→ **What the exercise asks**: Below are the records; pull every line that includes "induction".

→ **Data extracts**:

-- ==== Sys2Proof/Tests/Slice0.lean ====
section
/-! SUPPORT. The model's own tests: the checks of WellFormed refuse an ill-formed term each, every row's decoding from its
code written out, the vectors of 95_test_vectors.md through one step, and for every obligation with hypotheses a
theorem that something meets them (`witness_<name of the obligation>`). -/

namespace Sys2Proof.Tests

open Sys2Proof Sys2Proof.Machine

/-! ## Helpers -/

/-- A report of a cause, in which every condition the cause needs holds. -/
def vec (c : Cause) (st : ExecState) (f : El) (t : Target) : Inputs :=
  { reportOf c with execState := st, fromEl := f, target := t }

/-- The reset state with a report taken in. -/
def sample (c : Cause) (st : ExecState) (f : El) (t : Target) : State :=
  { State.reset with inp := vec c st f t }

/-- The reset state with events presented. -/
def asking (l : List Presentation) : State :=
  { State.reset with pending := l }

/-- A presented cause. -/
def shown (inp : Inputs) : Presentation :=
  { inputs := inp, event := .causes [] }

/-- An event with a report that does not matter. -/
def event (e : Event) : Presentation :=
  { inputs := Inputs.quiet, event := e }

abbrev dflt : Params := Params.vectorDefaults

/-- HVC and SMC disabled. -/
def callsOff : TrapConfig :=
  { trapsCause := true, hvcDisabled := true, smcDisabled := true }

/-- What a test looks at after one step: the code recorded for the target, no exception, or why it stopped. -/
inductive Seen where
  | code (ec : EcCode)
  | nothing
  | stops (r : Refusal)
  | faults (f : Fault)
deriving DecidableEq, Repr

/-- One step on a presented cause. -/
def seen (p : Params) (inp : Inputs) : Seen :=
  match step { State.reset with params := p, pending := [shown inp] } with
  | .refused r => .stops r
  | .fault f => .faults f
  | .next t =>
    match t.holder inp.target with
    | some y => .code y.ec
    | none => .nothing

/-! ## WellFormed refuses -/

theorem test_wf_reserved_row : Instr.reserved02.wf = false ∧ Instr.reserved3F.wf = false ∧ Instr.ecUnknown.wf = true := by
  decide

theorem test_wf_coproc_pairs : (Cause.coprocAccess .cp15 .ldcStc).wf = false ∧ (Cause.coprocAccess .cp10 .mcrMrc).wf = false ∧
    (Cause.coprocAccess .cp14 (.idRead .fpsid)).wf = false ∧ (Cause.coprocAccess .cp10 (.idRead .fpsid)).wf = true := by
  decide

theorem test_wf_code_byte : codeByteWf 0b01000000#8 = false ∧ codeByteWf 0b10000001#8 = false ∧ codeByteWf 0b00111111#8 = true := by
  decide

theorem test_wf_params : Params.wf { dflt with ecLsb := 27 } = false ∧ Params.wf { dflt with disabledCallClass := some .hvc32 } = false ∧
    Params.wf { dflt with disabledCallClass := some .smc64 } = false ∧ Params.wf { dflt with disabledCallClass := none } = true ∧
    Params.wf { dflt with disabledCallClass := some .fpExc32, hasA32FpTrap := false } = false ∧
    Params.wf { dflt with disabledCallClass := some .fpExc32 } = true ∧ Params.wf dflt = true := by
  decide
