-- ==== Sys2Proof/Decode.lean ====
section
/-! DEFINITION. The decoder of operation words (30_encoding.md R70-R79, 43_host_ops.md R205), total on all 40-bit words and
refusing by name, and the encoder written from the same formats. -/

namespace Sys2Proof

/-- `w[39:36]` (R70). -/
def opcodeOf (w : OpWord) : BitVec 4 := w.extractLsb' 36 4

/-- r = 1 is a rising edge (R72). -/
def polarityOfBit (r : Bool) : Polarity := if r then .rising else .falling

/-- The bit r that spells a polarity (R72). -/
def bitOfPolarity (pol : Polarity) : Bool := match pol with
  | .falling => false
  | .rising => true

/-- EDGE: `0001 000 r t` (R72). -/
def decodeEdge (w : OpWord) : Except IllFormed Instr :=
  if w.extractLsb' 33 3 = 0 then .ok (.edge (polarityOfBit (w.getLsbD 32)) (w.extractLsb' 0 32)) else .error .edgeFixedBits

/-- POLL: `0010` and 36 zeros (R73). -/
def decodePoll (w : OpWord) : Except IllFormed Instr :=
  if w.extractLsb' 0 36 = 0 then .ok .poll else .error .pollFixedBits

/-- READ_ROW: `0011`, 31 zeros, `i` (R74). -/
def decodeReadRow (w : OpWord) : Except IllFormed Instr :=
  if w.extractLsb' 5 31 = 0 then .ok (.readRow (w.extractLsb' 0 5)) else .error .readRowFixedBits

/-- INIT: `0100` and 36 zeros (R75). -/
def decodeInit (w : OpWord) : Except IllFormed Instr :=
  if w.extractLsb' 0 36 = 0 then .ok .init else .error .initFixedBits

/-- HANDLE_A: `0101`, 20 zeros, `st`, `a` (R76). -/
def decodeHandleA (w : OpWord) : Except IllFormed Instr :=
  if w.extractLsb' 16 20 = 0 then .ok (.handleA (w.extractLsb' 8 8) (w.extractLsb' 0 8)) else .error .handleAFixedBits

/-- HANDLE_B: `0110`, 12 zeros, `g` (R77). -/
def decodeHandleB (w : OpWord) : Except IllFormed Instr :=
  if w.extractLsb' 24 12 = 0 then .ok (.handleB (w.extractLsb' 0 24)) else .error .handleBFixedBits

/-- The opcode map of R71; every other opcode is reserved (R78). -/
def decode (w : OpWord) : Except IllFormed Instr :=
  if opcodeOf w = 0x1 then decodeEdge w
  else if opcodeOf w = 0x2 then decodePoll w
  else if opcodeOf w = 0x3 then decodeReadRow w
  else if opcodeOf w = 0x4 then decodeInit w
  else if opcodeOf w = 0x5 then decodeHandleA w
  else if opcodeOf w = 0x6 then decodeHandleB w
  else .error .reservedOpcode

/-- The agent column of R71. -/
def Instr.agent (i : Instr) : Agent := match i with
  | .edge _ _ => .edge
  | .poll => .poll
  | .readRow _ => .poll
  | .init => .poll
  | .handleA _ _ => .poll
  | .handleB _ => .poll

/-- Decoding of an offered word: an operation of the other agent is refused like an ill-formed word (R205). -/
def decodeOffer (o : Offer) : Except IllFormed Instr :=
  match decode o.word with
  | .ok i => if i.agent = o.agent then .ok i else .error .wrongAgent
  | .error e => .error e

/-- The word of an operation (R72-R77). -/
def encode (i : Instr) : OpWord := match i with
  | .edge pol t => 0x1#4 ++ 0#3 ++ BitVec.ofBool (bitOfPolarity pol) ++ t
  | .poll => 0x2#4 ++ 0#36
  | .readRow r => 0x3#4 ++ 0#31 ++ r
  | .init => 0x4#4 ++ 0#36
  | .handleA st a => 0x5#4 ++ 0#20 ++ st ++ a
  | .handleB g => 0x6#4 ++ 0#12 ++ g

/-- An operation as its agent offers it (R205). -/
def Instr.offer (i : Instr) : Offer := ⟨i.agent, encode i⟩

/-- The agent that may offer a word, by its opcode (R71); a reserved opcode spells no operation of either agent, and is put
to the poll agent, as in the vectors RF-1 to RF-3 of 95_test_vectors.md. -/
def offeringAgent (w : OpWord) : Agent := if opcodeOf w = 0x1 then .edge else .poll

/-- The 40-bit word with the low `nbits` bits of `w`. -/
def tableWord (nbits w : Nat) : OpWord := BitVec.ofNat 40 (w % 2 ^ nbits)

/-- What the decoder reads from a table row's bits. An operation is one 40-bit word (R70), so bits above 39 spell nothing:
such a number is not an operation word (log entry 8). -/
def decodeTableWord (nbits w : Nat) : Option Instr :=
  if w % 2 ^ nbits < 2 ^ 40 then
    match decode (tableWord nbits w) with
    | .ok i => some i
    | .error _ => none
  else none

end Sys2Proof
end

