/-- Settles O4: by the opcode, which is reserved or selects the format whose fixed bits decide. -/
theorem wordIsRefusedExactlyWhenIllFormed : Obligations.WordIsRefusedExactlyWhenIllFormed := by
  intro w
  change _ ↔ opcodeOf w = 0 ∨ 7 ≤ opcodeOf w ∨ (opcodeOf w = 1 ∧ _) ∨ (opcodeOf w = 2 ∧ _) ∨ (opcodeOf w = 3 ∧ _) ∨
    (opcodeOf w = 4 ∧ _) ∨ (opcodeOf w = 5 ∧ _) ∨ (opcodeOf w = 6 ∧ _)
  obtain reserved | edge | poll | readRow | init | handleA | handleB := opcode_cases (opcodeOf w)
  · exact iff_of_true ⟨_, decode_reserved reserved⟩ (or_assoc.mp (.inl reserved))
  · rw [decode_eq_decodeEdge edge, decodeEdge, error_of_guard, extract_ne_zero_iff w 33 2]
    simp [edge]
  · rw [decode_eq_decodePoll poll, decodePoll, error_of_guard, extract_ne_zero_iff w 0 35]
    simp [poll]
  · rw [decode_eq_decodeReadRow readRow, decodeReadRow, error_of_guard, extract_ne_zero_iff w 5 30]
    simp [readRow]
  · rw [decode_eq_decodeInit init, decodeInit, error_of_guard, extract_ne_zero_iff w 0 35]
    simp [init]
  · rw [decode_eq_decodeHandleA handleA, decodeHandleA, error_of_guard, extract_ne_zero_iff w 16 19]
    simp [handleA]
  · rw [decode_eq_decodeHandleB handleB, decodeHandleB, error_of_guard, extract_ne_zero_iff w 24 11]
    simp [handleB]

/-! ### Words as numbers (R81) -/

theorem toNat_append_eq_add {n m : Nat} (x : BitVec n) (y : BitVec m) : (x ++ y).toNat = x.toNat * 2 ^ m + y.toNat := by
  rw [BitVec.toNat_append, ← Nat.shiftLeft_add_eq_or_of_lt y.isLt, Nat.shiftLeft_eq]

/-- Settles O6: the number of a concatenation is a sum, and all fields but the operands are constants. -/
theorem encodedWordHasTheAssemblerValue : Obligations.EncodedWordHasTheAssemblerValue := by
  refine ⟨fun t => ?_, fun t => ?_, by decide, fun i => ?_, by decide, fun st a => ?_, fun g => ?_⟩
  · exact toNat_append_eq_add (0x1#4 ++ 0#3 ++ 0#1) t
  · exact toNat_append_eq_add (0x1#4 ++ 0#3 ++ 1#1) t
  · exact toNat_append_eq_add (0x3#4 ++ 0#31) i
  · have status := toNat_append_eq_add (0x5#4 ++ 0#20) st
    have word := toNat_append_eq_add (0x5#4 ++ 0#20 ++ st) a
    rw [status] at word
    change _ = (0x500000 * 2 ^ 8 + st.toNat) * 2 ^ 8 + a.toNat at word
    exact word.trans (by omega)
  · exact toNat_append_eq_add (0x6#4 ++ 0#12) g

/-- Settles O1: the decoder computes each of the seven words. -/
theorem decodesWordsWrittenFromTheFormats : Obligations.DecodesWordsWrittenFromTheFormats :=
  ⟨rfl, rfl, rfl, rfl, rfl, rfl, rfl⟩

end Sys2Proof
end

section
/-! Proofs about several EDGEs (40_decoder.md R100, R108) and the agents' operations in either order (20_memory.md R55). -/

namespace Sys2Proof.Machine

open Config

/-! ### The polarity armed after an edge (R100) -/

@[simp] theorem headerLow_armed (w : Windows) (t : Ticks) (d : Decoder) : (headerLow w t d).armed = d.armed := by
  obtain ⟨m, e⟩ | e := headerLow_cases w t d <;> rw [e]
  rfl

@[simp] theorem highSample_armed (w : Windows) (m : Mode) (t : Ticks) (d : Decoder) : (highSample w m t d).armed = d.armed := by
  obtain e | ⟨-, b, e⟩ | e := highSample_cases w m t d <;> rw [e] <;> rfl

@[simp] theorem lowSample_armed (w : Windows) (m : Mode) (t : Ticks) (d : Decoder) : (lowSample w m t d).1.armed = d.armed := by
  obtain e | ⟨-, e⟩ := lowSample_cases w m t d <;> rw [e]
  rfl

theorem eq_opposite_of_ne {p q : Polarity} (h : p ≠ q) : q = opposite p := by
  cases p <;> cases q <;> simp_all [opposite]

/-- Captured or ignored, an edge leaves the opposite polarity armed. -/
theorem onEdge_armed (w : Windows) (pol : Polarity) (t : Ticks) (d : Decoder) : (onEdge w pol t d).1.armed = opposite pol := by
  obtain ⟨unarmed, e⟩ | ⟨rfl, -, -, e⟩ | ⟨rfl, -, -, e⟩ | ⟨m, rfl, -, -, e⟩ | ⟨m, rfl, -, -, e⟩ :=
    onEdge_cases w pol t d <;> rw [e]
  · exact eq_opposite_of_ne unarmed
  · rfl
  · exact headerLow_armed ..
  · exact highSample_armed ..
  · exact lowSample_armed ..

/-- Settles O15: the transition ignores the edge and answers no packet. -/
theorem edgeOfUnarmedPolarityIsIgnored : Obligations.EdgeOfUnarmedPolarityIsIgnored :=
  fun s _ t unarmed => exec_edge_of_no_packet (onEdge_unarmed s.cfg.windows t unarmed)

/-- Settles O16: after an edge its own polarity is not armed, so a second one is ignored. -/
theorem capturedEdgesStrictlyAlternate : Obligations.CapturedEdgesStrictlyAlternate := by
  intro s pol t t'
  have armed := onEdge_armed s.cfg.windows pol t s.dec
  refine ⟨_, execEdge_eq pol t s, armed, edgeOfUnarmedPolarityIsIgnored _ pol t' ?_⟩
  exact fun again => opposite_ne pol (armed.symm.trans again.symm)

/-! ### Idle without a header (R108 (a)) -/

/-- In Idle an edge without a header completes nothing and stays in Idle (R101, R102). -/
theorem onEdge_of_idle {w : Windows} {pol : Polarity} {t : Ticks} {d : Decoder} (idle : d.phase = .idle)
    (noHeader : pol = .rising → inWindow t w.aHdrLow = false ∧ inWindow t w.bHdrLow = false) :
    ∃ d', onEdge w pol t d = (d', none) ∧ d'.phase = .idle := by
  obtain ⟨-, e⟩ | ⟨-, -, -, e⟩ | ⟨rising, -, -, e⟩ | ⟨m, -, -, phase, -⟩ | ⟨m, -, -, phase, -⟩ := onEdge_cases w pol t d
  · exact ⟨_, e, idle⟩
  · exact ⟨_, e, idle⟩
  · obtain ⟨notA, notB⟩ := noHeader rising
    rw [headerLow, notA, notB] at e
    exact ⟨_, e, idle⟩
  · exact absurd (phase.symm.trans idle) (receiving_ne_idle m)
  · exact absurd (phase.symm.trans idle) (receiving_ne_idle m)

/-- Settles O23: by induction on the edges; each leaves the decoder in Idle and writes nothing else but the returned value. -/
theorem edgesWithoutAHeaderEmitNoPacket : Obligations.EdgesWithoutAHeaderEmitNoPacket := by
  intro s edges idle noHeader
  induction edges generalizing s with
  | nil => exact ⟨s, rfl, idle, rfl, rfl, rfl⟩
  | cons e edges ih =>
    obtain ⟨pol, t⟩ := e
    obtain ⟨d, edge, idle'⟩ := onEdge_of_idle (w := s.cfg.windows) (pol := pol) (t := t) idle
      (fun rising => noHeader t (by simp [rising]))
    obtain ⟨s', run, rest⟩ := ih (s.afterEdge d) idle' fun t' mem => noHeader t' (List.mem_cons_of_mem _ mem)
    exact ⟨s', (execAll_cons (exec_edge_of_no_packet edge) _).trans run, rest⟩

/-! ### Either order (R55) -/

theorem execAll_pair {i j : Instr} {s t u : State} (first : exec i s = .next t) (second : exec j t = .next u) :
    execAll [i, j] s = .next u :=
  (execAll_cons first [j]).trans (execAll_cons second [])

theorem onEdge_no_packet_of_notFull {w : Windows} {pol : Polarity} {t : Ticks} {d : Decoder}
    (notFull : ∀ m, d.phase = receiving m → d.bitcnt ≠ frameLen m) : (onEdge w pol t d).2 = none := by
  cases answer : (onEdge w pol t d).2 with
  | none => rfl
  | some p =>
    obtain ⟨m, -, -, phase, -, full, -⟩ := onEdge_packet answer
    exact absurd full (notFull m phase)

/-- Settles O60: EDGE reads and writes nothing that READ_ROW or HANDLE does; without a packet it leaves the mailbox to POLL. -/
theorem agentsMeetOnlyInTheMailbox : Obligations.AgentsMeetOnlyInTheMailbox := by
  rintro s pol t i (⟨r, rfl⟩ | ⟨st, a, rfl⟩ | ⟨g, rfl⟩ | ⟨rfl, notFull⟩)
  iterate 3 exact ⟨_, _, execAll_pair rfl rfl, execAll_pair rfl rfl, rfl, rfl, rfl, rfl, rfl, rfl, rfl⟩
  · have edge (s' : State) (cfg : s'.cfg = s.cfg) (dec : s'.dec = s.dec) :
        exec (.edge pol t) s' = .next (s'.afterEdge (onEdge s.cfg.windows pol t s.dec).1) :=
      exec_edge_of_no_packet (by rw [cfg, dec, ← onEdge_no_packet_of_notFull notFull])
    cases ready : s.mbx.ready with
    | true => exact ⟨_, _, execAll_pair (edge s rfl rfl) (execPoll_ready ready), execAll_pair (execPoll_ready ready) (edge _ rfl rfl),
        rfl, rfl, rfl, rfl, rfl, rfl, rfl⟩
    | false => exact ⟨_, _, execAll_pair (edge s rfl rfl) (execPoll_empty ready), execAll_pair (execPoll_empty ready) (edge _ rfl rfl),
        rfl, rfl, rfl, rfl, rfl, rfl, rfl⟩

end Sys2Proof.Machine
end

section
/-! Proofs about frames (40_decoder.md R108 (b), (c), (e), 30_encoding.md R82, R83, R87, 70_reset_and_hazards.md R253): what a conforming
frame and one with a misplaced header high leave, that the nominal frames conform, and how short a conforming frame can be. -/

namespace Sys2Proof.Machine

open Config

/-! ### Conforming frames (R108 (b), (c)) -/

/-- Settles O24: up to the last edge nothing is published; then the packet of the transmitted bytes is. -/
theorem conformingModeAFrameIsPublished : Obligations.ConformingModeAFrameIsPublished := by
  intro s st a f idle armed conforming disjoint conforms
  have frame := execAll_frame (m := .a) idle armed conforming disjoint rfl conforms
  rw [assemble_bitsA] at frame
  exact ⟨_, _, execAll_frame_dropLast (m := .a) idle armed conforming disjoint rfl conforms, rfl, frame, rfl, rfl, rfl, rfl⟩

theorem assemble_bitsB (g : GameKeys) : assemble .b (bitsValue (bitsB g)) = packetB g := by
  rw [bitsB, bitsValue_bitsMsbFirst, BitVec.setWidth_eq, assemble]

→ **Your solution**:
/-- Settles O23: by induction on the edges; each leaves the decoder in Idle and writes nothing else but the returned value. -/
  induction edges generalizing s with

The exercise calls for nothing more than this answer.